John Holladay, a lifelong fan from "across the river" in Columbia, stood in a long line to get an autograph from quarterback Jake Bentley, his favorite player. 

"Who else?" he said. "Now I'm going to get everybody else I can."

Holladay, 60, is wearing a gray Jadeveon Clowney jersey as he rushes from Bentley's group to get in line to meet the Gamecock offensive line. He's anxious to see how the Gamecocks will do in Muschamp's second season.

"That's the $64,000 question," he said. "This team could be 4-8 or 8-4, I don't know. When you have 110 players total and 77 are freshmen and sophomores, that's like rolling the dice. 

"You have to remember, it took Frank Martin … He went through two bad years, and so did Dawn Staley. And last year without Bentley, there's no way we win six games. … It's a slow process. But it beats a quick-fix. We have tried to quick-fix it too many times around here and it has always failed."

Most fans were decked out in a wide assortment of Gamecock hats and shirts. 

Then there was Joseph Richey, who stood out because he was wearing a bright orange Clemson national championship shirt. 

The brave Richey, from Gaston, S.C., was with a group of kids and their grandmother. Half of them were Gamecock fans, but Richey and 8-year-old Dion Russell were wearing Clemson colors. 

Richey was trying to get a Gamecock poster signed for his uncle, a Gamecock fan who lives in North Carolina. 

"They conned me into coming here," he said. "I don't even want to here, honestly."

Richey and Russell, who was wearing a Clemson hat, went through the autograph line for defensive backs, but only five of the 10 would sign for him.

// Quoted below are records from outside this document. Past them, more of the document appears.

/-- A stop edge for gauge n in INTERVAL mode (R234). ORDERED: one that comes while a start of gauge n is still converting waits for that
start's time. -/
def stopEdge (s : State) (n : Nat) (u : GEdge) : State :=
  let g := gaugeS s n
  if fieldOf g.cfg 12 1 = 0 then
    match g.starts with
    | t :: _ => if t.t ≤ u.t then pushInterval (updGauge s n (fun g => { g with starts := [] })) n t u else ignoreEdge s n
    | [] => if g.busy then updGauge s n (fun g => { g with stops := g.stops ++ [u] }) else ignoreEdge s n
  else
    let keep := g.stops.filter (fun v => decide (u.t - v.t ≤ 2 * pairWin g))
    settleStarts (updGauge s n (fun g => { g with stops := keep ++ [u] })) n (g.starts.length + 1)

/-- An edge of gauge n's own input enters its measurement (R234 to R236). -/
def ownEdge (s : State) (n x : Nat) (t : GEdge) : State :=
  let g := gaugeS s n
  match cfgMode g.cfg with
  | 0 => pushStamp s n x t
  | 1 => startEdge s n t
  | 2 =>
    if g.hit then
      match g.first with
      | some a => updGauge (pushInterval s n a t) n (fun g => { g with first := some t })
      | none => updGauge s n (fun g => { g with first := some t, doubled := false })
    else s
  | _ =>
    let s1 := closeGates s n x (gatesDue g x)
    if (gaugeS s1 n).gate then
      updGauge s1 n (fun o => { o with first := (match o.first with | some a => some a | none => some t), last := some t })
    else s1

/-- An edge whose reference edge is coarse count `x` is one of gauge n's run (R237): after the start's tick, and, where the gauge has
stopped, in or before the stop's. -/
def inRun (s : State) (n x : Nat) : Bool :=
  decide ((gaugeS s n).t0 < x) &&
  (gaugeRuns s n || (match (gaugeS s n).stopAt with | some c => decide (x ≤ c) | none => false))

/-- Gauge m measures input n as its stop, or did so at coarse count `x` before it stopped. -/
def stopInRun (s : State) (n x m : Nat) : Bool :=
  inRun s m x && cfgMode (gaugeS s m).cfg = 1 && decide (cfgPartner (gaugeS s m).cfg = n) && decide (m ≠ n)

/-- GAUGE_CONVERSION_DONE (R229, R231): the edge's time enters every measurement that uses the input. -/
def execGaugeConversionDone (n : Nat) (coarse sub count : Nat) (s : State) : Host.Outcome State Fault Refusal :=
  if 12 ≤ n then .fault .noSuchResource
  else if !powered s .gauge || !(gaugeS s n).busy then ok s
  else
    let x := coarseExt s coarse
    let e : GEdge := { t := edgeTime s n x sub count, cnt := (gaugeS s n).cap, quiet := decide (s.power = .quiet), stale := gaugeStale s n }
    let s1 := updGauge s n (fun g => { g with busy := false })
    let s2 := if inRun s1 n x then ownEdge s1 n x e else s1
    ok (gaugeNos.foldl (fun st m => if stopInRun st n x m then stopEdge st m e else st) s2)

/-- Coarse count at which the window of a start ends (R234). -/
def windowEnd (g : GaugeS) (t : GEdge) : Nat := ((t.t + pairWin g + tickPs16 - 1) / tickPs16).toNat

/-- SIGNED_PAIR_WINDOW_END (R234): time runs to the end of the oldest start's window, and the start is settled. -/
def execSignedPairWindowEnd (n : Nat) (s : State) : Host.Outcome State Fault Refusal :=
  if 12 ≤ n then .fault .noSuchResource
  else if gaugeRuns s n && cfgMode (gaugeS s n).cfg = 1 && decide (fieldOf (gaugeS s n).cfg 12 1 = 1) then
    match (gaugeS s n).starts with
    | [] => ok s
    | t :: _ => ok (settleStart (advance (windowEnd (gaugeS s n) t - s.coarse) s) n)
  else ok s

/-- COARSE_WRAP (R232): time runs to the wrap of the 48-bit counter. -/
def execCoarseWrap (s : State) : Host.Outcome State Fault Refusal :=
  if s.clk.started ∧ powered s .gauge = true then ok (advance (2 ^ 48 - s.coarse % 2 ^ 48) s) else ok s

/-- GAUGE_CORRECTION_APPLY (R240, R291): time runs to 1 µs after the last edge on input n, and its pending corrections take effect. -/
def execGaugeCorrectionApply (n : Nat) (s : State) : Host.Outcome State Fault Refusal :=
  if 12 ≤ n then .fault .noSuchResource
  else
    let s1 := match (gaugeS s n).seenAt with | some t => runPs s (t + 1000000) | none => s
    ok (applyItem (applyItem s1 (.vernier n)) (.gaugeDelay n))

/-- Start gauge n (R236, R237): its configuration is taken. -/
def gaugeStart (s : State) (n : Nat) : State :=
  let s1 := updGauge s n (fun g => { g with
    cfg := gaugeCfg s n, m := getF s (Reg.GA_PERIOD_M n), gateMs := getF s (Reg.GA_GATE_MS n), win := getF s (Reg.GA_PAIR_WIN n)
    starts := [], stops := [], first := none, last := none, toGo := 1, doubled := false, hit := false, stopAt := none
    hold := !getB s Reg.CLK_ROOT_STATUS_ROOT_LOCK, t0 := s.coarse, gateAt := s.coarse, gate := decide (cfgMode (gaugeCfg s n) = 3) })
  setF s1 (Reg.GA_STATUS_RUNNING n) 1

"They joked around and tried to make me take off my shirt in order to get it signed," he said. "Cocky wouldn't even sign it. I had to give it to (his niece, a Gamecock fan) to get it signed." 

"Cocky took off my off and ate it," the 8-year-old Russell said. 

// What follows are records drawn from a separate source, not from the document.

/-- An instruction of engine e at address pc retires: it may be sampled. -/
def sampleTake (s : State) (e : Nat) (pc : BitVec 12) (i : UInstr) (lat : Nat) : State :=
  let inRange := decide (getF s Reg.PERF_SAMPLE_ADDR_LO ≤ pc.toNat) && decide (pc.toNat ≤ getF s Reg.PERF_SAMPLE_ADDR_HI)
  let inMask := decide (e ∈ sampleEngs s)
  match getF s Reg.PERF_SAMPLE_CFG_MODE with
  | 1 =>
    if !(inRange && inMask) then s
    else
      let c := (if s.engs.count = 0 then sampleInterval s else s.engs.count) - 1
      if c = 0 then
        let s1 := { s with engs := { s.engs with count := sampleInterval s } }
        if getF s Reg.PERF_SAMPLE_SEED_LAT_MIN ≤ lat then samplePush s1 1 e pc i.encode (BitVec.ofNat 32 (min lat 65535)) else s1
      else { s with engs := { s.engs with count := c } }
  | 2 =>
    let s1 := tagAdvance s
    let chosen := s1.engs.tagBase + s1.engs.lfsr.toNat % sampleInterval s1
    if s1.engs.tagOpen && inMask && decide (e = s1.engs.tagEng) && decide (chosen ≤ engCycle s1) then
      let s2 := { s1 with engs := { s1.engs with tagOpen := false } }
      if inRange then
        let d := draw s2
        samplePush d.2 2 e pc i.encode (BitVec.ofNat 32 ((Config.tagStages d.1).toNat <<< 4))
      else s2
    else s1
  | _ => s

/-- A write to the sampling configuration starts the countdown and the intervals afresh. -/
def sampleRestart (s : State) : State :=
  { s with engs := { s.engs with count := 0, lfsr := 0, tagBase := engCycle s, tagOpen := false } }

/-- SAMPLE_CFG.RESET (R285): the buffer empties and SEQ restarts at 0. -/
def sampleReset (s : State) : State := { s with engs := { s.engs with buf := [], seq := 0, lost := false } }

/-! ### Issue, retirement, halt -/

/-- What an instruction does. -/
inductive Act where
  | next (s : State)
  | jump (s : State) (pc : BitVec 12)
  | halt
  | fault (cause : Nat)
  | stall (s : State)
  | slow (s : State) (extra : Nat)

/-- An engine halts: cause 0 is HALT (R267), else a fault (R271); the owner's trims become zero (R274). -/
def engHalt (s : State) (e cause : Nat) : State :=
  let s1 := setF s (Reg.UE_ENG_STATUS_RUNNING e) 0
  let s2 := if cause = 0 then setF s1 (Reg.UE_ENG_STATUS_HALTED e) 1 else setF s1 (Reg.UE_ENG_STATUS_CAUSE e) cause
  let s3 := updEng s2 e (fun o => { o with wait := none })
  let s4 := if steerOwner s e then clearTrims s3 else s3
  raiseIf (decide (cause ≠ 0) && decide (12 ≤ e)) s4 Reg.ENG_EVENTS_USER_FAULT

/-- An instruction at address `pc` retires: counters, samples, ENG_STATUS.PC, and the next address. -/
def retire (s : State) (e : Nat) (i : UInstr) (lat : Nat) (nxt : BitVec 12) : State :=
  let pc := (engS s e).pc
  let s1 := sampleTake (perf s 0x01 e pc.toNat i.cls 1) e pc i lat
  setF (updEng s1 e (fun o => { o with pc := nxt, retired := o.retired + 1 })) (Reg.UE_ENG_STATUS_PC e) pc.toNat

/-- Engine e issues instruction `i` (R264 to R267, R271): an engine that does not issue does nothing; an illegal OP in the fetched word
halts it. -/
def engStep (e : Nat) (i : UInstr) (act : State → Act) (s : State) : Host.Outcome State Fault Refusal :=
  if 16 ≤ e then .fault .noSuchResource
  else if !engIssues s e then ok s
  else
    let pc := (engS s e).pc
    if (UInstr.decode (memGet (engS s e).iram pc.toNat)).isNone then ok (engHalt s e 1)
    else
      match act s with
      | .next t => ok (retire t e i i.latency (pc + 1))
      | .jump t p => ok (retire t e i i.latency p)
      | .halt => ok (engHalt (retire s e i i.latency (pc + 1)) e 0)
      | .fault c => ok (engHalt s e c)
      | .stall t => ok t
      | .slow t k => ok (retire t e i (i.latency + k) (pc + 1))

/-- Result and flags of a two-operand instruction. -/
def alu (e : Nat) (d a b : BitVec 4) (op : UFlags → EWord → EWord → EWord × UFlags) (s : State) : Act :=
  let r := op (uflags s e) (uw s e a) (uw s e b)
  .next (setFlags (setW s e d r.1) e r.2)

/-- ENGINE_NOP. -/
def execEngineNop (e : Nat) (s : State) : Host.Outcome State Fault Refusal := engStep e (.r .nop 0 0 0) .next s

/-- ADD. -/
def execUeAdd (e : Nat) (d a b : BitVec 4) (s : State) : Host.Outcome State Fault Refusal := engStep e (.r .add d a b) (alu e d a b addF) s

/-- SUB. -/
def execUeSub (e : Nat) (d a b : BitVec 4) (s : State) : Host.Outcome State Fault Refusal := engStep e (.r .sub d a b) (alu e d a b subF) s

/-- ADDS. -/
def execUeAdds (e : Nat) (d a b : BitVec 4) (s : State) : Host.Outcome State Fault Refusal := engStep e (.r .adds d a b) (alu e d a b addsF) s

/-- SUBS. -/
def execUeSubs (e : Nat) (d a b : BitVec 4) (s : State) : Host.Outcome State Fault Refusal := engStep e (.r .subs d a b) (alu e d a b subsF) s

/-- AND. -/
def execUeAnd (e : Nat) (d a b : BitVec 4) (s : State) : Host.Outcome State Fault Refusal :=
  engStep e (.r .and d a b) (alu e d a b (fun f x y => logicF f (x &&& y))) s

Russell's grandmother, Brenda Croom, or Mimi, is a Gamecock fan. "Forever and ever, Amen," she said. She is excited to see how the Gamecocks will do this season. 

"They are going to do awesome," said Croom, a Gamecock fan since 1974. "They are going to win every game." 

"They are going to beat Clemson's butt," one of her grandkids yelled. 

Richey said his family is at odds on football game days. "It's a house divided," he said. 

He was still reveling in Clemson's national championship.

"I wasn't sober," he said, "but when they won, I was sober I got so excited." 

Richey said Gamecock players were giving him a hard time.

"They kept asking me why I was pulling for Clemson, and I told them because y'all ain't won," he said.  

Most fans in attendance believe that will change this season.

"I think our depth in our offense is much better," said Chris Bomar of Columbia. "We've got good wide receivers, and I like the way our defense is looking. If that secondary can keep the ball from going down the field, I think we can hold our own this year."

Davis is excited to watch new running back Ty'Son Williams, a Sumter native who lived with him for a while. 

"I'm excited to see Ty'Son and I just want to see all of them guys do well," he said. "I just want the Gamecocks to win. I'm a fan, win, lose or draw."